The conundrum faced by this jury is not without precedent. Similar circumstances arose in Blackwell, where we determined that a jury did not fail to follow its charge, and that the trial court did not abuse its discretion by amending the verdict form to combine the two standard negligence questions, when, during its deliberations, the jury indicated it was deadlocked as to the defendant’s liability, but unanimously agreed that the plaintiff was contributorily negligent. Supra, 6 A.3d at 1278-79 (citing Weeda v. District of Columbia, 521 A.2d 1156, 1162-64 (D.C.1987)). There we noted that the jury was attentive to its charge, and recognized the legal impact its conclusion — that the plaintiff was partially liable for the accident— would have on the verdict. Blackwell, supra, 6 A.3d at 1279-80.
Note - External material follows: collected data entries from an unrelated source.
-- ==== Sys2Proof/Machine/DevAccess.lean ====
section
/-! DEFINITION. Injection of units into the fabric (R122, R131, R269, R761), device requests at the agents that claim them and their
answers (R169, R268 to R271, R282, R577 to R580, R765), and the responses that end a requester's transaction (R171, R173, R186). -/

namespace Sys2Proof.Machine

/-- A posted device write, and a device request that is answered (R269). -/
def isPosted (op : BitVec 7) : Bool := op == 0x68
def isNonPosted (op : BitVec 7) : Bool := op == 0x70 || op == 0x71

namespace State

/-! ### Injection -/

/-- The unit waits at its source's interface and may be looked at now. -/
def waitsOut (s : State) (e : InFlight) : Bool := decide (e.at_ = .out) && decide (e.since ≤ s.time)

/-- Units of one interface, `by_`, toward a node that are injected and not yet consumed (R269). -/
def injectedCount (s : State) (by_ dst : BitVec 8) (kind : BitVec 7 → Bool) : Nat :=
  (s.net.filter fun e => e.p.by == by_ && e.p.dst == dst && kind e.p.op && (match e.at_ with
    | .rtr _ _ => true
    | .rx => true
    | _ => false)).length

/-- A device request may be injected (R268, R269): none of the other kind toward the node is unconsumed or waits before it, and fewer
than 255 of its own kind are. -/
def devMayInject (s : State) (p : Pkt) (before : List InFlight) : Bool :=
  if !(isPosted p.op || isNonPosted p.op) then true
  else
    let other := if isPosted p.op then isNonPosted else isPosted
    let own := if isPosted p.op then isPosted else isNonPosted
    s.injectedCount p.by p.dst other == 0 && decide (s.injectedCount p.by p.dst own < 255) &&
      !(before.any fun e => decide (e.at_ = .out) && e.p.by == p.by && e.p.dst == p.dst && other e.p.op)

/-- The unit is the oldest of its VC that waits at its interface (R121). -/
def nextOut (s : State) (e : InFlight) : Bool :=
  (s.net.find? fun f => s.waitsOut f && f.p.by == e.p.by && f.p.vc == e.p.vc) == some e

/-- A unit as its interface injects it: ROUTE of the interface's route table, its parity, and in a request the service class of its source
(R113, R122, R157, R222, R408). -/
def injected (s : State) (p : Pkt) : Pkt :=
  let route := BitVec.ofNat 40 (s.route p.by.toNat p.dst.toNat)
  { p with route := route, rpar := rparOf route, cls := if 1 ≤ p.op.toNat && p.op.toNat ≤ 8 then s.classOf p.src else p.cls }

/-- The interface that a unit waits at injects it (R122, R761): units of one interface and VC leave in order. -/
def inject (s : State) (p : Pkt) : State :=
  match s.net.find? fun e => s.waitsOut e && sameUnit e.p p with
  | none => s
  | some e =>
    let p' := e.p
    let vc := p'.vc.toNat
    let entry := s.route p'.by.toNat p'.dst.toNat
    let link := injectLink p'.by vc
    if !s.nextOut e || s.fab.hold || !s.devMayInject p' (s.net.takeWhile fun f => f != e) then s
    else if !nodeAssigned p'.dst.toNat || !bitN entry 40 then
      let s := ({ s with net := s.net.erase e }).discardUnit p' 3
      s.record { typ := 0x09, cls := 3, source := srcFAB 2, page := pgFAB 7, node := p'.src.toNat, opcode := p'.op.toNat, sub := 3,
                 words := [p'.dst.toNat] }
    else if !s.creditFree link vc p'.hasData then s
    else
      let at_ := injectPort p'.by vc
      let moved : InFlight := ⟨s.injected p', .rtr at_.1 at_.2, s.time⟩
      ({ s with net := s.net.erase e ++ [moved] }).creditTake link vc p'.hasData

/-- A unit at the interface of an agent that cannot accept it is discarded, its credits returned (R131). -/
def absentDiscard (s : State) (p : Pkt) : State :=
  if s.absentNode p.dst && s.arrived p then (s.consume p).discardUnit p 3 else s

/-! ### Device requests at the NE (R577 to R580) -/

/-- Bytes `lo` to `lo + n` of a device request, and its data there. -/
def devRun (p : Pkt) : Option (Nat × Nat) := match maskRun? p.mask with
  | some (lo, n) => if lo % n == 0 && (n == 1 || n == 2 || n == 4 || n == 8) then some (lo, n) else none
  | none => none

/-- The answer to a device read of `n` bytes at `lo` of its line. -/
def devAnswer (s : State) (me : BitVec 8) (p : Pkt) (lo : Nat) (v : Nat) (status : Nat := 0) : State :=
  s.respond 0x79 me p.src p.txn (BitVec.ofNat 46 status) true false
    (some (BitVec.ofNat 512 (v * 2 ^ (8 * lo)) &&& maskBits p.mask, p.mask))

/-- A read of configuration space or of a BAR: the bytes asked for, out of whole dwords. -/
def dwordsRead (dword : Nat → Nat) (off n : Nat) : Nat :=
  bits (dword (off / 4 * 4) + dword (off / 4 * 4 + 4) * 2 ^ 32) (8 * (off % 4)) (8 * n)

/-- A configuration write of `n` bytes (R576). -/
def cfgWriteBytes (s : State) (f off n data : Nat) : State :=
  let m := (2 ^ n - 1) * 2 ^ (off % 4)
  let d := data * 2 ^ (8 * (off % 4))
  let s := s.cfgWrite f (off / 4 * 4) (d % 2 ^ 32) (m % 16)
  if n == 8 then s.cfgWrite f (off / 4 * 4 + 4) (d / 2 ^ 32 % 2 ^ 32) (m / 16 % 16) else s

/-- A device request reaches the NE: configuration space, the BAR of a function (R580), or nothing it claims any more (R37). -/
def neDevice (s : State) (p : Pkt) : State :=
  let line := paOf p.addr.toNat
  let rd := p.op == 0x70
  let done := fun (s : State) => (if p.op == 0x71 then s.respond 0x78 nodeNE p.src p.txn 0 true else s).writeDone p
  let run := devRun p
  let (lo, n) := run.getD (0, 4)
  let pa := line + lo
  let data := lineField p.data lo n
  if isEcam1 pa then
    let f := (pa - 0xFFF2000000000) / 0x1000
    let off := (pa - 0xFFF2000000000) % 0x1000
    if run.isNone then (if rd then s.devAnswer nodeNE p 0 0 else done s)
    else if rd then s.devAnswer nodeNE p lo (dwordsRead (s.cfgDword f) off n) else done (s.cfgWriteBytes f off n data)
  else match s.barFn pa with
    | none => ((s.answerReserved p nodeNE).recReserved pgNE p).writeDone p
    | some f =>
      let off := if f == 0 then pa - (s.fnAt 0).bar else (pa - s.ne.vfBar) % 0x80000
      let bad := run.isNone || (!rd && n != 4 && n != 8)
      if bad then
        let s := s.modFn f fun x => { x with accErr := true }
        if rd then s.devAnswer nodeNE p lo 0 else done s
      else if rd then s.devAnswer nodeNE p lo (dwordsRead (s.barDword f) off n)
      else
        let s := s.barWrite f off (data % 2 ^ 32)
        done (if n == 8 then s.barWrite f (off + 4) (data / 2 ^ 32) else s)

/-! ### Device requests at Smith (R57 to R62, R765) -/

/-- A device request to the control region (R53 to R62, R270). -/
def smithDevice (s : State) (p : Pkt) (e : EccOutcome) : State :=
  let line := paOf p.addr.toNat
  let o := (line - controlBase) % 0x10000
  let pg := (line - controlBase) / 0x10000
  let done := fun (s : State) => (if p.op == 0x71 then s.respond 0x78 nodeSmith p.src p.txn 0 true else s).writeDone p
  if !isControl line || !(isDieNode p.src || p.src == nodeSmith) || noRegister pg o then
    ((s.answerReserved p nodeSmith).recReserved pgSMITH p).writeDone p
  else match devRun p with
    | none =>
      let first := ((List.range 64).find? fun i => p.mask.getLsbD i).getD 0
      let s := s.accErr pg p.src.toNat (o + first) (p.mask.toNat / 2 ^ (first / 8 * 8) % 256)
      if p.op == 0x70 then s.devAnswer nodeSmith p 0 0 else done s
    | some (lo, n) =>
      if p.op == 0x70 then
        let s := s.ctlRead p.src pg (o + lo) n e
        s.devAnswer nodeSmith p lo (s.readData.toNat % 2 ^ (8 * n))
      else done (s.ctlWrite p.src pg (o + lo) n (lineField p.data lo n))

/-- A unit reaches Smith (R765). -/
def smithUnit (s : State) (p : Pkt) (e : EccOutcome) : State :=
  let n := p.op.toNat
  if p.op == 0x68 || p.op == 0x70 || p.op == 0x71 then (s.consume p).smithDevice p e
  else if 1 ≤ n && n ≤ 8 then ((s.consume p).answerReserved p nodeSmith).recReserved pgSMITH p 1
  else (s.consume p).record
    { typ := 0x05, cls := 3, source := srcSmithRecord, page := pgSMITH, node := p.src.toNat, opcode := n, sub := 1 }

/-! ### Any agent -/

/-- A device request at the node that claims its address (R169, R270, R282, R291). -/
def devArrives (s : State) (p : Pkt) (e : EccOutcome) : State :=
  let d := p.dst
  let k := d.toNat
  if s.absentNode d then s.absentDiscard p
  else if d == nodeSmith then s.smithUnit p e
  else if d == nodeNE then (s.consume p).neDevice p
  else if 0xA4 ≤ k && k ≤ 0xA9 then
    let n := k - 0xA4
    if p.op == 0x70 then (s.consume p).groupSend n p
    else if 256 ≤ (s.groupAt n).pw.length then s
    else
      let s := (s.consume p).groupWrite n p
      if p.op == 0x71 then s.respond 0x78 d p.src p.txn 0 true else s
  else s

/-- The row's own opcode: at a home, which does not serve it (R193), at a Class D die that a module has delivered it to, or at the hub agent
that claims its address. -/
def devAs (s : State) (op : BitVec 7) (p : Pkt) (e : EccOutcome) : State :=
  if p.op != op then s
  else if (homeOfPkt p).isSome || (isDieNode p.dst && !s.absentNode p.dst) then s.dieRow op p fun s => s.dieConsumes p
  else if s.arrived p then (s.devArrives p e).afterDma else s

/-- A completion of a device request at its requester (R169). -/
def devEnds (s : State) (op : BitVec 7) (p : Pkt) : State :=
  if p.op != op then s
  else if (homeOfPkt p).isSome || isDieNode p.dst then s.dieRow op p fun s => s.dieTakes p
  else s.dmaResponse p

/-- DataRd at an uncached requester (R171, R186): a die's transaction, a walk, a command fetch or a DMA. -/
def dataRead (s : State) (p : Pkt) (w : Option Store) : State :=
  if p.op != 0x54 then s
  else if (homeOfPkt p).isSome || isDieNode p.dst then s.dieRow 0x54 p fun s => s.dieFinal p true w
  else match s.useOf p with
    | some (.walk id) =>
      match (Tab.get? id s.ixu.walks).map (fun (w : Walk) => w.wait) with
      | some (.update ..) => s.ixuDo (·.walkReturn p true)
      | some _ => s.ixuDo (·.walkReturn p false)
      | none => s.agentTakes p
    | some .cqRead => s.ixuDo (·.cqFetched p)
    | _ => s.dmaResponse p

/-- The end of a write of a hub agent (R495, R503, R710): `ok` where it was performed. -/
def agentWritten (s : State) (p : Pkt) (ok : Bool) : State :=
  match s.useOf p with
  | some .fault => s.ixuDo fun s => if p.last then (s.agentTakes p).faultWritten else s.agentTakes p
  | some .syncWrite => s.ixuDo fun s => if p.last then (s.agentTakes p).cqSyncWritten else s.agentTakes p
  | _ =>
    if p.dst != nodeFB then s.dmaResponse p
    else if !s.arrived p then s
    else if p.last then (s.consume p).fbRingDone ok else s.consume p

/-- Cmp at a requester (R171). -/
def cmpArrives (s : State) (p : Pkt) (w : Option Store) : State :=
  if p.op != 0x41 then s
  else if (homeOfPkt p).isSome || isDieNode p.dst then s.dieRow 0x41 p fun s => s.dieFinal p false w
  else s.agentWritten p (bits p.addr.toNat 0 3 == 0)

/-- A Nack at a hub agent (R173 to R177): its request is sent again, or ends without being performed. -/
def agentNacked (s : State) (p : Pkt) : State :=
  let reason := bits p.addr.toNat 0 4
  if !s.arrived p then s
  else if p.dst == nodeFB then
    let (again, s) := (s.consume p).fbNack reason
    if again then s else s.fbRingDone false
  else match s.agentOf p with
    | none => s.consume p
    | some a =>
      if 1 ≤ reason && reason ≤ 4 then ((s.consume p).agentNack p).2
      else
        let p : Pkt := { p with last := true }
        let t := (s.consume p).agentEnd p.dst p.txn.toNat
        match a.use with
        | .dma id => (t.dmaPart id 2 0 0).afterDma
        | .cqRead => (t.modIxu fun x => { x with cqBusy := false }).cqHalt 2
        | .walk id => (t.dmaEnd id 2 0).afterDma
        | .fault => t.ixuDo State.faultWritten
        | .syncWrite => t.ixuDo State.cqSyncWritten
        | .late => t

/-- NACK at a requester (R173). -/
def nackArrives (s : State) (p : Pkt) : State :=
  if p.op != 0x40 then s
  else if (homeOfPkt p).isSome || isDieNode p.dst then s.dieRow 0x40 p fun s => s.dieNack p
  else s.agentNacked p

end State

/-- PACKET_INJECT (R122). -/
def execPacketInject (p : Pkt) (s : State) : Host.Outcome State Fault Refusal := s.act (·.inject p)

/-- PACKET_TO_ABSENT_AGENT (R131). -/
def execPacketToAbsentAgent (p : Pkt) (s : State) : Host.Outcome State Fault Refusal := s.act (·.absentDiscard p)

/-- DEV_WR (R282). -/
def execDevWr (p : Pkt) (s : State) : Host.Outcome State Fault Refusal := s.act (·.devAs 0x68 p .clean)

/-- DEV_RD (R169): `e` is what a word of the Field Book shows where the read pops one. -/
def execDevRd (p : Pkt) (e : EccOutcome) (s : State) : Host.Outcome State Fault Refusal := s.act (·.devAs 0x70 p e)

/-- DEV_WR_N (R270). -/
def execDevWrN (p : Pkt) (s : State) : Host.Outcome State Fault Refusal := s.act (·.devAs 0x71 p .clean)

/-- DEV_CPL (R169). -/
def execDevCpl (p : Pkt) (s : State) : Host.Outcome State Fault Refusal := s.act (·.devEnds 0x78 p)

/-- DEV_CPLD (R169). -/
def execDevCpld (p : Pkt) (s : State) : Host.Outcome State Fault Refusal := s.act (·.devEnds 0x79 p)

/-- DATA_RD (R186): `w` is the store that the die's core makes on completion of a transaction that owns the line. -/
def execDataRd (p : Pkt) (w : Option Store) (s : State) : Host.Outcome State Fault Refusal := s.act (·.dataRead p w)

/-- CMP (R171). -/
def execCmp (p : Pkt) (w : Option Store) (s : State) : Host.Outcome State Fault Refusal := s.act (·.cmpArrives p w)

/-- NACK (R173). -/
def execNack (p : Pkt) (s : State) : Host.Outcome State Fault Refusal := s.act (·.nackArrives p)

/-- SMITH_REQUEST (R765): `e` is what a word of the Field Book shows where the request pops one. -/
def execSmithRequest (p : Pkt) (e : EccOutcome) (s : State) : Host.Outcome State Fault Refusal :=
  s.act fun s => if p.dst == nodeSmith && s.arrived p then s.smithUnit p e else s

end Sys2Proof.Machine
end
This jury was equally attentive and savvy regarding the consequences of its findings. Although it was unable to reach a unanimous decision regarding appellee’s liability, the jury’s. post-poll notes to the trial court show that it recognized that this question was purely “academic[,]” id. at 1280 (quoting Weeda, supra, 521 A.2d at 1164), in light of its unanimous agreement that appellant was at fault. Thus not only would it have been impossible for this jury to find in appellant’s favor, it appears that it effectively found in appellee’s favor, but was merely confounded by the verdict form.
Consequently, we hold that the trial court did not err by entering judgment as a matter of law in appellee’s favor. See Ferguson, supra, 977 A.2d at 377; Super. Ct. Civ. R. 50 (a). The judgment is
Affirmed.
. In response to a jury note, the court had instructed the jury that "an injury or damage is proximately caused by an act or failure to act whenever it appears from a preponderance of the evidence that the act or failure to act played a substantial part in bringing about the injury or damage. Moreover, it must be shown that the injury or damage was either-a direct result or reasonably probable consequence of an act or failure to act.”
. The court commented that, despite the first juror's statement that "everybody else is a yes,” ”[w]e don’t know whether she’s the only one. We only got to her.” When appellant’s counsel pointed out that ”[n]o one else raised their hands, no one else said anything,” the court observed, “No one else had an opportunity to.”
. The trial court instructed the jury pursuant to Allen v. United States, 164 U.S. 492, 17 S.Ct 154, 41 L.Ed. 528 (1896), when they returned a note saying they were at an impasse with regard to appellee's liability.